Bedlam is adapted from the novel by Christopher Brookmyre, but diverges from the original in this change of protagonist. The novel’s hero, Ross Baker, does feature prominently in the game, but the switch to a female lead – who is a gamer and sci-fi fan – offers a fresh and bitingly humorous new perspective upon the “gameverse” that the player will explore.
“Choosing a strong, independent and modern female lead for this role not only means that we can help to address the woeful diversity situation amongst video game protagonists,” said Nick Witcher, Marketing Director at RedBedlam, “but it also allows us to make the most of Christopher Brookmyre’s writing by drawing upon his acclaimed reputation for creating compelling female characters.”
“The average FPS protagonist is a testosterone-addled sociopath with all the endearing charm of a cornered honey badger,” said Christopher Brookmyre. “I thought we could prove that you don’t need balls to be ballsy.

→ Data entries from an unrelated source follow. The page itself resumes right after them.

/-- It comes to rest with its threads stopped. -/
theorem witness_quiesced : let s := saveRig [] fun l => { l with pre := .quiescing, area := 0x100000 }
    Awake s ∧ (s.launch 2).pre = .quiescing ∧ (∀ n ∈ unitTeams s (s.launch 2), teamStill s n = true) ∧
    (s.launch 2).area + launchSize (s.launch 2).decl (unitTeams s (s.launch 2)).length ≤ hbmSize := by decide

/-- A team at rest with withdrawn commands of each kind: its state has the lengths that the area's layout takes. -/
def savingRig : State :=
  let s := saveRig [] (fun l => { l with pre := .quiescing, area := 0x100000 })
  let records : List Reissue := [⟨1, [1, 2, 3], 0, false⟩, ⟨6, List.replicate 11 7, 4, false⟩]
  { s with teams := s.teams.modify 1 fun t => { t with
      withdrawn := [{ tileCmd 3 10 2 [0, 0, 0, 0, 0, 0] with words := [1, 2, 3], tags := List.replicate 6 {} }]
      convs := t.convs.set 2 { valid := true, first := 1, count := 2, signed := [1], opRec := some ⟨false, 1, 2, 3⟩ }
      threads := t.threads.modify 0 fun th => { th with reissue := records, run := .faulted 3 } } }

theorem witness_save_area : Awake savingRig ∧ Memory.wf savingRig.mem = true ∧ (savingRig.launch 2).pre = .quiescing ∧
    unitTeams savingRig (savingRig.launch 2) = [1] ∧ teamStill savingRig 1 = true ∧
    (savingRig.launch 2).area + launchSize (savingRig.launch 2).decl 1 ≤ hbmSize ∧ (savingRig.launch 2).tuple.length = 8 ∧
    (savingRig.teams[1]?).any (fun t => t.index == 0 && t.x.length == 64 && t.xpend.isEmpty && t.bars.length == 16 &&
      t.convs.length == 8 && t.strms.length == 8 && t.tdesc.length == 64 && t.ttag.length == 64 && t.hbars.length == 4 &&
      t.threads.length == 4 && t.threads.all fun th => th.herd.isEmpty && th.v.length == (declOf t.rdw).regs &&
      th.tags.length == (declOf t.rdw).regs) = true := by decide +kernel

/-- A saved team of one thread, that a good area describes, is restored on core 5. -/
def smallRig : State :=
  let l : Launch := { rigLaunch with
    seq := 2, tuple := [1, 0x4008, 1, 0, 0, 0, 0, 0], pre := .restoring, saved := [1], area := 0x100000, agent := .td }
  { rig with
    mem := memWith [(0x100000, 1), (0x100008, 2), (0x100050, 1), (0x101008, 0x2000), (0x102050, 0x3000)]
    launches := [rigLaunch, l]
    teams := rig.teams ++ [{ newTeam l ⟨0, 1, 0, 0x20000, 0⟩ with live := false }] }

def smallClaims : List Claim := (claimAll (smallRig.launch 2).decl [(0, 5)] smallRig.holders).getD []
def smallPlaced : State :=
  (([1] : List Nat).zip smallClaims).foldl (fun u x => placeSaved u (smallRig.launch 2) x.1 x.2) smallRig
    |>.modLaunch 2 fun l => { l with saved := l.saved.filter fun n => !([1].contains n) }

theorem witness_restore : Awake smallRig ∧ restoreGroup smallRig (smallRig.launch 2) = [1] ∧
    (∀ core ∈ [5], restoredFirst smallRig (smallRig.launch 2) core = false) ∧
    groupsOnClusters (smallRig.launch 2) [(0, 5)] = true ∧
    claimAll (smallRig.launch 2).decl [(0, 5)] smallRig.holders = some smallClaims ∧ smallPlaced.tiles = [] := by decide

theorem witness_resumed : (match resumeAll [⟨1, 0⟩] smallPlaced with
    | .next _ => true
    | _ => false) = true := by decide

/-- A team whose state the area at 1 MiB holds, with room for its bytes. -/
theorem witness_placed_team : ((areaOf smallRig 0x100000 0).isSome = true) ∧ (smallRig.errors, smallRig.poison, smallRig.tilePoison) = ([], [], []) ∧
    (smallRig.teams[1]?).any (fun tm => tm.index == 0 && tm.hbars.length == 4 && tm.threads.length == (declOf tm.rdw).size &&
      decide (0 + (declOf tm.rdw).scr ≤ 0x20000 ∧ 0 + (declOf tm.rdw).ext ≤ 0x40000 ∧ 0 + (declOf tm.rdw).tile ≤ 2 ^ 19)) = true ∧
    Memory.wf smallRig.mem = true := by decide +kernel

/-! ### Witnesses: the host, the device and the boot -/

def host (priv : Bool) : HostAgent := ⟨3, priv⟩

/-- PRE of no launch, of one that has ended, and of one that runs, with a pool to save it in. -/
def preRig (k : Launch → Launch) : State :=
  { saveRig [] k with
    hst := { resv := some ⟨128, 0x10000000, 64, 0x11000000, 6554, 0x20000000, 0x40000000, 0x10000000, 0x60000000, 65536⟩ } }

theorem witness_pre : Awake (preRig id) ∧ (preRig id).launch? 9 = none ∧ ((preRig id).launch? 2).map Launch.pre = some .running ∧
    ((preRig fun l => { l with ended := true }).launch? 2).map Launch.ended = some true ∧
    (poolRoom (preRig id) (launchSize ((preRig id).launch 2).decl 1)).isSome = true := by decide

/-- PRE with another pre-emption under way, and with no room in the pool. -/
theorem witness_pre_refused : ((preRig fun l => { l with pre := .draining }).launch? 2).map Launch.pre = some .draining ∧
    poolRoom (saveRig [] id) 1 = none := by decide

/-- RES of the launch of `restRig`, saved into the pool, by its number and as the last one saved. -/
def resRig : State :=
  let s := restRig fun l => { l with pool := some (0x100000, 81920), area := 0x100000 }
  { s with hst := { lastPre := some 2 } }

theorem witness_res : Awake resRig ∧ (resRig.launch 2).pre = .saved ∧ (resRig.launch 2).pool.isSome = true ∧
    areaNat resRig 0x100000 8 = 1 ∧ areaNat resRig 0x100008 8 = 2 ∧ (resRig.launch 2).saved = [1] ∧ (resRig.launch 2).area = 0x100000 ∧
    resRig.launch? 9 = none := by decide +kernel

theorem witness_res_area : imageGood resRig (resRig.launch 2) 0x100000 = true := by
  have h : (resRig.launch 2).image = 0 := by decide +kernel
  simp only [imageGood, Bool.and_eq_true]
  refine ⟨⟨⟨⟨by decide +kernel, ?_⟩, by decide +kernel⟩, by decide +kernel⟩, by decide +kernel⟩
  rw [List.all_eq_true]
  intro j hj
  rw [h, beq_iff_eq]
  exact restRig_image (fun l => { l with pool := some (0x100000, 81920), area := 0x100000 }) j (List.mem_range.mp hj)

/-- KVX export of a sequence, of one with an append accepted, and of none; import of an image of one empty chain, and
of one that is malformed. -/
def kvxRig (w : Nat) : State :=
  { seqRig [] [seven] with hst := { kvxa := 0x100000 }, mem := memWith [(0x100000, w)] }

Players of both sexes will identify with Athena, because first and foremost she is a gamer herself. Women have been shamefully ignored by the FPS genre, so it seemed appropriate that we have an acerbic female perspective in a game that plays upon the evolution and conventions of the genre.”
The announcement is expected to make a big impression in the games industry, which has faced calls to feature more female protagonists in recent years, with Entertainment Software Association research revealing that nearly half of all gamers are women. Yet, as Brookmyre points out in an interview published today by the BBC, there are as few as six female leads in existing FPS games.
The game will be made available for download on the Steam platform this summer, and Brookmyre and RedBedlam are already planning two further novel / video game tie-ins in the series. Screenshots and concept art for Bedlam are available on the game's website.